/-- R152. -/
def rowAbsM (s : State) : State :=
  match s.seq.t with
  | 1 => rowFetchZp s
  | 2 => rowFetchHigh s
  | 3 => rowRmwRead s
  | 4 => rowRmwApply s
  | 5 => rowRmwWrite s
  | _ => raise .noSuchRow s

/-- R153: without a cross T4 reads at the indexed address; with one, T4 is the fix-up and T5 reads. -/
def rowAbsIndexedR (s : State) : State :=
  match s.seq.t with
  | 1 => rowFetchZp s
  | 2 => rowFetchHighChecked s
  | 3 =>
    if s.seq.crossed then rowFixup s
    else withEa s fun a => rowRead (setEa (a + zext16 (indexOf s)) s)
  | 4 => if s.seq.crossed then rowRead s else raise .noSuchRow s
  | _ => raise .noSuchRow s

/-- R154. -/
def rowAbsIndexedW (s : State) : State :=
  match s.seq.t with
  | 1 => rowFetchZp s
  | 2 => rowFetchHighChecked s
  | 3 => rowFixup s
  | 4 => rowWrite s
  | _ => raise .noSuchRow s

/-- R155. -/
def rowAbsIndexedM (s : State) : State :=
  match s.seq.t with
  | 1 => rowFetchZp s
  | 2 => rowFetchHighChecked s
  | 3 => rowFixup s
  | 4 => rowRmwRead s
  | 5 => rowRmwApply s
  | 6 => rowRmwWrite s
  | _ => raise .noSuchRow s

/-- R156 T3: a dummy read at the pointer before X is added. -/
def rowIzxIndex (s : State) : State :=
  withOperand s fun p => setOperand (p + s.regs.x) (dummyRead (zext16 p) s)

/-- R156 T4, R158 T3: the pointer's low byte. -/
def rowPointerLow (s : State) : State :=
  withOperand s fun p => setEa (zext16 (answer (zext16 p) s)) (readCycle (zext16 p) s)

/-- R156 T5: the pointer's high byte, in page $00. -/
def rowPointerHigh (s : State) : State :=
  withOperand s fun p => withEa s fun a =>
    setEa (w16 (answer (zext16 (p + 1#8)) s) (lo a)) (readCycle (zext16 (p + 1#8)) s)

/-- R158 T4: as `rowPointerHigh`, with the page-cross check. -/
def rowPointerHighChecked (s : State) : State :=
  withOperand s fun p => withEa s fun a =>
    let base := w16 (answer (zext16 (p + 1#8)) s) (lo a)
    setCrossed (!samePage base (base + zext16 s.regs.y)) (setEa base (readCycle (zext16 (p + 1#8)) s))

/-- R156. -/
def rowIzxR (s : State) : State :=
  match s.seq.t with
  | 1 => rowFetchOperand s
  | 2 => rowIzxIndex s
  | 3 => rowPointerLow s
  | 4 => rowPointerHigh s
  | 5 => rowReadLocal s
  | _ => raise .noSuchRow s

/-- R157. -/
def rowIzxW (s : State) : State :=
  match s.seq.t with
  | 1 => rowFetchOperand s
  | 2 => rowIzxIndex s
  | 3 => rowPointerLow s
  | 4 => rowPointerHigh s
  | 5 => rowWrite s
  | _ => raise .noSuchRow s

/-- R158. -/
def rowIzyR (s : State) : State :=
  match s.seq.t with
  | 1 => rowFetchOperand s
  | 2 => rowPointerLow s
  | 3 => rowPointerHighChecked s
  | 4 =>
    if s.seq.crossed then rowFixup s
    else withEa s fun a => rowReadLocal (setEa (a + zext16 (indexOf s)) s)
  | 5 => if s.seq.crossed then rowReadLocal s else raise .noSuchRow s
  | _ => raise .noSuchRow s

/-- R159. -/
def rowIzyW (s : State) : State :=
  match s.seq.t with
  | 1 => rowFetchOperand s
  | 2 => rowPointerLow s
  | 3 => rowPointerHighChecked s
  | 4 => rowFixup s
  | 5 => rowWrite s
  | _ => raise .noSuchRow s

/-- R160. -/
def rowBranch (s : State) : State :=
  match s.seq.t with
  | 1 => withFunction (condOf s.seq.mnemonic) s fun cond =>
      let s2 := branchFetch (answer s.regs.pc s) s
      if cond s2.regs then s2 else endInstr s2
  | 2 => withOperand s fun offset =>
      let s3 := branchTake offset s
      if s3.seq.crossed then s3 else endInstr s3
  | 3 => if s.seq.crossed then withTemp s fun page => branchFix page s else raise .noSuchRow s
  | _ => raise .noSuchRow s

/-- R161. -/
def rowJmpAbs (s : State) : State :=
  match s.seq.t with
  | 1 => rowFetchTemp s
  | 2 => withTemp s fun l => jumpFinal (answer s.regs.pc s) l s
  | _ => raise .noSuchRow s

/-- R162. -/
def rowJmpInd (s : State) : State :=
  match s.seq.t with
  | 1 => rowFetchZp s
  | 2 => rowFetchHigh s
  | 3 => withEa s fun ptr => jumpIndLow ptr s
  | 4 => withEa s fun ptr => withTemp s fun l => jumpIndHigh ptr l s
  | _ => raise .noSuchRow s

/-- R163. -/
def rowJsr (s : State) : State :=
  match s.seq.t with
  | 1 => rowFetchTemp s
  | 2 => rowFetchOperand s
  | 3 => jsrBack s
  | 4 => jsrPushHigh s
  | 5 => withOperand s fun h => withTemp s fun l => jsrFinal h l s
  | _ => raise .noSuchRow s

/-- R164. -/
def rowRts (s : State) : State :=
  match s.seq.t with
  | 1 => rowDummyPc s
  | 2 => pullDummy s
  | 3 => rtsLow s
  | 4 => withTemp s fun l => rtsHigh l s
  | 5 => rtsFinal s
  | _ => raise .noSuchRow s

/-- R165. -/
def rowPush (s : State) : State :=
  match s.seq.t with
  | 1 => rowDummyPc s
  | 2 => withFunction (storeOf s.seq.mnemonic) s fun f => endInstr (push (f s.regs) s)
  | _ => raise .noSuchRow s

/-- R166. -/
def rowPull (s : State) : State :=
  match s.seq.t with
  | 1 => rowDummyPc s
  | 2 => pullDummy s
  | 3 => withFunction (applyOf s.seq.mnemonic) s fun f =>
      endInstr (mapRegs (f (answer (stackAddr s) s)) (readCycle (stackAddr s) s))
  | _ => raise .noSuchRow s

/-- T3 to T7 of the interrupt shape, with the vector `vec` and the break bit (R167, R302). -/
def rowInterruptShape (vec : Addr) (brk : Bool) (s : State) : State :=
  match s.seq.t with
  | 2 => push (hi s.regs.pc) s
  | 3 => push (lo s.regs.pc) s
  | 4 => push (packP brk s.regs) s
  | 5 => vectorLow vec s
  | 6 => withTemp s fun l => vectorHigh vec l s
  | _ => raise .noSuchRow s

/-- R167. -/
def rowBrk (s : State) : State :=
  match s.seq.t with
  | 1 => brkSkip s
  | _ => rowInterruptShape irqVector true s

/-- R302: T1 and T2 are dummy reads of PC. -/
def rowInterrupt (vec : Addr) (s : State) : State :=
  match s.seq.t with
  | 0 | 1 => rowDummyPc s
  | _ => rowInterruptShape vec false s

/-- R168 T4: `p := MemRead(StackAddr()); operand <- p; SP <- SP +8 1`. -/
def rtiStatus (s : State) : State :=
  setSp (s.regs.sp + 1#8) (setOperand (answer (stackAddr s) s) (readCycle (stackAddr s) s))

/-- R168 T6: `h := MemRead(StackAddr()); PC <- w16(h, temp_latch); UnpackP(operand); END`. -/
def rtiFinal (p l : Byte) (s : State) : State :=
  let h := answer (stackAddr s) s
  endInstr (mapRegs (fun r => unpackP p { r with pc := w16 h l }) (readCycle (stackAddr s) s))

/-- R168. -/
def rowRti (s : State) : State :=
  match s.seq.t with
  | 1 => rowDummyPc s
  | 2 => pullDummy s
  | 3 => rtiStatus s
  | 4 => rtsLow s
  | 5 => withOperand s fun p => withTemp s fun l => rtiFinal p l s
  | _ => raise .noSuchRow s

###

Lines holding the word "rowReadLocal" are the answer; copy every one from the records above.

  | 5 => rowReadLocal s
    else withEa s fun a => rowReadLocal (setEa (a + zext16 (indexOf s)) s)
  | 5 => if s.seq.crossed then rowReadLocal s else raise .noSuchRow s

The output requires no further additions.